One of the company’s senior managers is leaving, and as per usual, they’d put up a message about it on the company intranet. My boss was keen to know if I’d seen it. I’d heard it was happening, but I’d not seen the actual announcement, so I wheeled over to have a look:
“Our future business success now depends on tightly integrated business planning and risk activity into our core Finance processes and relevant other functions. As a result and after careful consideration, [insert name here] has now decided to take the opportunity to further develop his career outside of [the company] and will be leaving the business in the summer.
[insert name here] has been with [the company] for x years and worked in a number of senior leadership roles. He has successfully led stabilisation of the [blah blah] implementation programme, driving improvements in [blah blah] to support our shops trading, strengthening how we manage operational risk through all levels of our business, managing the business planning cycle including key Executive meetings, centralising programme management capability and our crisis management process.
[insert name here] leaves [the company] with our best wishes and I am sure that you will join me in wishing him well for the future.”

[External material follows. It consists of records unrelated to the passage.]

-- ==== Sys2Proof/Laws/Machine.lean ====
section
/-! SUPPORT. What each shared operation can do: register runs, the call stack, the timers, fetching and the answer of an
instruction whose effects may fault. -/

namespace Sys2Proof.Machine

/-! ### Register runs -/

/-- A run of register writes leaves each register the byte written to it, or what it held. -/
theorem State.getV_setVs (s : State) (k : Nat) (bs : List Byte) (r : Reg) :
    (s.setVs k bs).getV r = if k ≤ r.val then bs.getD (r.val - k) (s.getV r) else s.getV r := by
  induction bs generalizing s k with
  | nil => simp [State.setVs]
  | cons b bs ih =>
    unfold State.setVs
    split
    · rename_i hk
      rw [ih, State.getV_setV]
      by_cases h1 : r = ⟨k, hk⟩
      · subst h1; simp
      · have h1' : r.val ≠ k := fun e => h1 (Fin.ext e)
        by_cases h2 : k ≤ r.val
        · have e : r.val - k = (r.val - (k + 1)) + 1 := by omega
          have h3 : k + 1 ≤ r.val := by omega
          simp [h1, h2, h3, e]
        · have h3 : ¬ k + 1 ≤ r.val := by omega
          simp [h1, h2, h3]
    · have h2 : ¬ k ≤ r.val := by have := r.isLt; omega
      simp [h2]

/-- A run of register writes changes the register file alone. -/
theorem State.setVs_eq (s : State) (k : Nat) (bs : List Byte) : s.setVs k bs = { s with v := (s.setVs k bs).v } := by
  induction bs generalizing s k with
  | nil => rfl
  | cons b bs ih =>
    unfold State.setVs
    split
    · rw [ih]; rfl
    · rfl

/-- What Fx55 stores: register r at place r, for r up to x. -/
theorem regsUpTo_getD (s : State) (x : Reg) (k : Nat) (d : Byte) :
    (regsUpTo s x).getD k d = if h : k ≤ x.val then s.getV ⟨k, by have := x.isLt; omega⟩ else d := by
  have hl : s.v.toList.length = 16 := by simp
  have hx := x.isLt
  unfold regsUpTo State.getV
  split
  · rename_i h
    simp [List.getD_eq_getElem?_getD, show k < x.val + 1 by omega]
  · rename_i h
    simp [List.getD_eq_getElem?_getD, show ¬ k < x.val + 1 by omega]

theorem regsUpTo_length (s : State) (x : Reg) : (regsUpTo s x).length = x.val + 1 := by
  simp [regsUpTo]

@[simp] theorem decimalDigits_length (b : Byte) : (decimalDigits b).length = 3 := rfl

/-! ### The call stack (R50) -/

theorem pushStack_full (s : State) (w : Word) (h : s.sp.val = 16) : pushStack s w = .error (.stackOverflow s.pc) := by
  simp [pushStack, h]

theorem pushStack_of_lt (s : State) (w : Word) (h : s.sp.val < 16) :
    pushStack s w = .ok (s.setStack (s.stack.set s.sp.val w) ⟨s.sp.val + 1, Nat.succ_lt_succ h⟩) := dif_pos h

/-- All a push can do when it does not fault: the word in the next entry, SP one more, nothing else. -/
theorem pushStack_ok {s t : State} {w : Word} (h : pushStack s w = .ok t) :
    ∃ (hlt : s.sp.val < 16), t = s.setStack (s.stack.set s.sp.val w hlt) ⟨s.sp.val + 1, Nat.succ_lt_succ hlt⟩ := by
  unfold pushStack at h
  split at h
  · rename_i hlt
    exact ⟨hlt, (Except.ok.inj h).symm⟩
  · cases h

theorem popStack_empty (s : State) (h : s.sp.val = 0) : popStack s = .error (.stackUnderflow s.pc) := by
  simp [popStack, h]

theorem popStack_of_succ (s : State) {k : Nat} (hlt : k < 16) (h : s.sp.val = k + 1) :
    popStack s = .ok (s.stack[k], s.setStack s.stack ⟨k, by omega⟩) := by
  unfold popStack
  rw [dif_neg (by omega)]
  simp [h]

/-- All a pop can do when it does not fault: the last entry, SP one less, the entries as they were. -/
theorem popStack_ok {s : State} {r : Word × State} (h : popStack s = .ok r) :
    ∃ (k : Nat) (hk : s.sp.val = k + 1) (hlt : k < 16), r = (s.stack[k], s.setStack s.stack ⟨k, by omega⟩) := by
  unfold popStack at h
  split at h
  · cases h
  · rename_i hne
    obtain ⟨k, hk⟩ : ∃ k, s.sp.val = k + 1 := ⟨s.sp.val - 1, by omega⟩
    have := s.sp.isLt
    refine ⟨k, hk, by omega, ?_⟩
    have e := (Except.ok.inj h).symm
    simpa [hk] using e

/-! ### The timers (R147) -/

theorem countDown_toNat (b : Byte) : (countDown b).toNat = b.toNat - 1 := by
  unfold countDown
  split
  · bv_omega
  · omega

/-! ### FETCH (R90) -/

/-- A fetch succeeds exactly with both bytes below 4096, and changes nothing. -/
theorem fetch_of_lt (s : State) (h : s.pc.toNat < 4095) :
    fetch s = .ok (wordOfBytes (Memory.read s.mem s.pc.toNat) (Memory.read s.mem (s.pc.toNat + 1))) := by
  unfold fetch
  rw [memRead_of_lt s (by omega), memRead_of_lt s (by omega)]

theorem fetch_ok_pc {s : State} {w : Word} (h : fetch s = .ok w) : s.pc.toNat < 4095 := by
  unfold fetch at h
  by_cases h1 : s.pc.toNat < 4096
  · by_cases h2 : s.pc.toNat + 1 < 4096
    · omega
    · rw [memRead_of_lt s h1, memRead_of_ge s (by omega)] at h; cases h
  · rw [memRead_of_ge s (by omega)] at h; cases h

/-- All a step that answers a next state can be: the execution of the instruction decoded at the PC, with no fault set. -/
theorem step_next {s t : State} (h : step s = .next t) :
    ∃ w i, s.fault = none ∧ s.pc.toNat < 4095 ∧ fetch s = .ok w ∧ decodeWord w = .ok i ∧ exec i s = .next t := by
  unfold step at h
  split at h
  · cases h
  · rename_i hf
    split at h
    · cases h
    · rename_i w hw
      split at h
      · cases h
      · rename_i i hi
        exact ⟨w, i, hf, fetch_ok_pc hw, hw, hi, h⟩

/-! ### Answers -/

@[simp] theorem answerOf_ok (s : State) : answerOf (.ok s) = .next s := rfl

@[simp] theorem answerOf_error (f : Fault) : answerOf (.error f) = .fault f := rfl

/-- A next state out of effects that may fault is the state they lead to. -/
theorem answerOf_map_next {α : Type} {e : Except Fault α} {f : α → State} {t : State}
    (h : answerOf (e.map f) = .next t) : ∃ a, e = .ok a ∧ t = f a := by
  cases e with
  | error x => cases h
  | ok a => exact ⟨a, rfl, by cases h; rfl⟩

theorem answerOf_map_ne_refused {α : Type} (e : Except Fault α) (f : α → State) (r : Refusal) :
    answerOf (e.map f) ≠ .refused r := by
  cases e <;> (intro h; cases h)

end Sys2Proof.Machine
end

As ever with these things, it’s a question of the things that they’re not saying as much as the things that they are. Reading between the lines, it appears that this guy has achieved very little of specific note and has been given a payoff and the push. I’ve worked with him actually, and that about sums it up. I like to say that no one comes into work to be deliberately obstructive, but I think that this guy might be the exception. He’s one of those people who thinks that they’re a bit of a player; a political animal… that’s fine, as long as you’re actually doing a good job, but if ALL you’re concerned about is how you look to the people above you in the food chain, then in my books you’re basically worthless and the kind of person an organisation could well do without. He’s the kind of person who will tell you one thing and then deliberately play-back a completely different story somewhere else for his own gain. I prize honesty, integrity and a basic concern and respect for the people around you: this guy had none of that.
And now he’s been caught out and moved on (albeit with a hefty payoff, I'm sure).
I read the note over my boss’s shoulder.
“Good riddance. You live by the sword, you die by the sword.”
“You don’t like him, do you? You don’t trouble to hide it much.”
“No. I don’t like him or people like him”
My boss paused for a moment and looked at me.
“If you thought I was completely incompetent, you would tell me to my face, wouldn’t you?”
I looked him in the eye. “Yes, I would. I don't think you're incompetent....not completely.”
He shook his head. “You know what, it’s been a real pleasure managing you. It really has.”
I’m about to change jobs. Perhaps it’s for the best.
I wonder if he’s drafting me a leaving note?